Below was a guide that I took from post #6 on this thread, my question is, is there a rule of thumb limit to the amount of Watts to draw off 1.5mm2 or 2.5mm2 like in the example for the hot water heaters? Throw a few spot lights under the eves and before you know it, there is another 1600w !

List from post #6 below.

Lighting circuits:- Wired in 1.5mm2 cable with a 10A breaker.

Outlet circuits:- All wired in 2.5mm2 cable with a 20A breaker

Water heaters:- Separate circuits for each, wire in 4mm2 on 25A breakers (up to 5.5kW) or 6mm2 on 32A breakers (up to 7kW) or 10mm2 on 40A breakers (up to 8.8kW).

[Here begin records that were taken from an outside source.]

/-- 10_state rule R22: after KEYGEN, with either outcome, the engine holds no copy of the key other than what the schedule contains: two
keys with the same schedule leave the same state, as do any two keys where KEYGEN faults, `KR` holds no value, and `RK[0]` is the top
64 bits of the key. -/
def Obligations.KeyIsNotRetained : Prop :=
  (∀ (k k' : Key128) (s : State), generate80 (k.extractLsb' 0 80) = generate80 (k'.extractLsb' 0 80) →
    exec (.keygen 80#8 k) s = exec (.keygen 80#8 k') s) ∧
  (∀ (k k' : Key128) (s : State), generate128 k = generate128 k' → exec (.keygen 128#8 k) s = exec (.keygen 128#8 k') s) ∧
  (∀ (kw : BitVec 8) (k k' : Key128) (s : State), ¬ isKeyWidth kw → exec (.keygen kw k) s = exec (.keygen kw k') s) ∧
  (∀ (kw : BitVec 8) (k : Key128) (s t : State), exec (.keygen kw k) s = .next t → t.work.kr = none) ∧
  (∀ k : Key80, (generate80 k)[0] = k.extractLsb' 16 64) ∧
  (∀ k : Key128, (generate128 k)[0] = k.extractLsb' 64 64)

/-! ## The round function -/

/-- 41_round_function rule R77: key mixing is bitwise xor, its own inverse; the zero key changes nothing, the all-one key complements. -/
def Obligations.AddRoundKeyIsXor : Prop :=
  ∀ (s : Block) (k : RoundKey), addRoundKey s k = s ^^^ k ∧ addRoundKey (addRoundKey s k) k = s ∧ addRoundKey s 0#64 = s ∧
    addRoundKey s 0xFFFFFFFFFFFFFFFF#64 = ~~~s ∧ addRoundKey 0x0123456789ABCDEF#64 0xFFFFFFFFFFFFFFFF#64 = 0xFEDCBA9876543210#64

/-- The constant tables: the S-box entries, a permutation without fixed points in which every value occurs exactly once, and `SBOX_INV`,
its inverse but not its own; the permutation tables in closed form, inverse bijections of the 64 positions, every one of which occurs
exactly once (41_round_function rules R78, R80, R82, R83, R85 and R87,
whose entries are marked there as general knowledge, G1 and G2, or derived: notes/assumptions 7). -/
def Obligations.TablesAreInverseBijections : Prop :=
  SBOX.toList = [0xC, 0x5, 0x6, 0xB, 0x9, 0x0, 0xA, 0xD, 0x3, 0xE, 0xF, 0x8, 0x4, 0x7, 0x1, 0x2] ∧
    (∀ n : Nibble, sboxInv (sbox n) = n ∧ sbox (sboxInv n) = n ∧ sbox n ≠ n) ∧ (∀ v : Nibble, ∃ n, sbox n = v) ∧
    SboxTablesValid SBOX SBOX_INV ∧ sboxInv (sboxInv 0) = 1 ∧ PermTablesValid PERM PERM_INV ∧
    ∀ i : BitPos, (perm i).toNat = 16 * (i.toNat % 4) + i.toNat / 4 ∧ (permInv i).toNat = 4 * (i.toNat % 16) + i.toNat / 16 ∧
      permInv (perm i) = i ∧ perm (permInv i) = i

/-- The substitution layer replaces each aligned nibble by its table entry, with no dependency between nibbles (41_round_function rule
R79, whose partition into nibbles is marked there as general knowledge, G1). -/
def Obligations.SubstitutionIsNibblewise : Prop :=
  ∀ (s : Block) (j : Nat), j < 16 →
    (sboxLayer s).extractLsb' (4 * j) 4 = sbox (s.extractLsb' (4 * j) 4)

/-- 41_round_function rule R81: the inverse layer replaces each nibble by its `SBOX_INV` entry, and the two layers undo each other;
with the rule's worked examples. -/
def Obligations.InverseSubstitutionUndoes : Prop :=
  (∀ (s : Block) (j : Nat), j < 16 →
    (invSboxLayer s).extractLsb' (4 * j) 4 = sboxInv (s.extractLsb' (4 * j) 4)) ∧
  (∀ s : Block, invSboxLayer (sboxLayer s) = s ∧ sboxLayer (invSboxLayer s) = s) ∧
  invSboxLayer 0xC56B90AD3EF84712#64 = 0x0123456789ABCDEF#64 ∧ invSboxLayer 0#64 = 0x5555555555555555#64 ∧
  invSboxLayer 0xFFFFFFFFFFFFFFFF#64 = 0xAAAAAAAAAAAAAAAA#64

/-- 41_round_function rule R84: bit `i` moves to position `PERM[i]`, the number of one bits is preserved, bits 0, 21, 42 and 63 stay;
with the rule's corner cases and worked examples. -/
def Obligations.PermutationMovesBits : Prop :=
  (∀ (s : Block) (i : BitPos), (pLayer s).getLsbD (perm i).toNat = s.getLsbD i.toNat) ∧
  (∀ s : Block, (List.range 64).countP (fun i => (pLayer s).getLsbD i) = (List.range 64).countP (fun i => s.getLsbD i)) ∧
  (∀ s : Block, ∀ i ∈ [0, 21, 42, 63], (pLayer s).getLsbD i = s.getLsbD i) ∧
  pLayer 0#64 = 0#64 ∧ pLayer 0xFFFFFFFFFFFFFFFF#64 = 0xFFFFFFFFFFFFFFFF#64 ∧
  pLayer 0x8000000000000001#64 = 0x8000000000000001#64 ∧ pLayer 0x0000000000000002#64 = 0x0000000000010000#64 ∧
  pLayer 0x0000000000000010#64 = 0x0000000000000002#64 ∧ pLayer 0x000000000000FFFF#64 = 0x000F000F000F000F#64 ∧
  pLayer 0x0123456789ABCDEF#64 = 0x00FF0F0F33335555#64

/-- 41_round_function rule R86: bit `j` moves to position `PERM_INV[j]`, equivalently bit `i` of the result is bit `PERM[i]` of the
argument; the two layers undo each other; with the rule's worked examples. -/
def Obligations.InversePermutationUndoes : Prop :=
  (∀ (s : Block) (i : BitPos), (invPLayer s).getLsbD (permInv i).toNat = s.getLsbD i.toNat ∧
    (invPLayer s).getLsbD i.toNat = s.getLsbD (perm i).toNat) ∧
  (∀ s : Block, invPLayer (pLayer s) = s ∧ pLayer (invPLayer s) = s) ∧
  invPLayer 0x0000000000010000#64 = 0x0000000000000002#64 ∧ invPLayer 0x00FF0F0F33335555#64 = 0x0123456789ABCDEF#64 ∧
  invPLayer 0x0123456789ABCDEF#64 = 0x3500350F35F035FF#64

/-- The permutation layer has order three and is no involution: bit 1 goes to 16, then to 4, then to 1 (41_round_function rule R87,
marked there as derived). -/
def Obligations.PermutationHasOrderThree : Prop :=
  (MovesInOrderThree perm permInv ∧ perm 1 = 16 ∧ perm 16 = 4 ∧ perm 4 = 1) ∧
  (∀ s : Block, pLayer (pLayer (pLayer s)) = s ∧ invPLayer s = pLayer (pLayer s)) ∧ ∃ s : Block, pLayer (pLayer s) ≠ s

/-- 41_round_function rule R88: the round is key mixing, then substitution, then permutation; with the rule's examples. -/
def Obligations.RoundStepsInOrder : Prop :=
  (∀ (s : Block) (k : RoundKey), applyRound s k = pLayer (sboxLayer (s ^^^ k))) ∧
  applyRound 0#64 0#64 = 0xFFFFFFFF00000000#64 ∧
  applyRound 0x0123456789ABCDEF#64 0xFFFFFFFFFFFFFFFF#64 = 0x0ED93687A74C659A#64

I also want to have lights on the power poles along the drive way, our "cowboy" sparky says it's ok to strip some insulation off the N & a L 50mm2 inbound cable from the meter and run the lights directly off that with a switch at the base of the pole. I call BS. Only positive is the lazy ass sparky saves running a line from a consumer unit after CB's & safety switch, means I cant control the lights from the house & opens up the cables to another spot for corrosion. A little question, the max distance is only about 100m I would be running a small cable, to just a few fluro lights, does voltage drop raise it's ugly head again, or is it so insignicant it is a non issue.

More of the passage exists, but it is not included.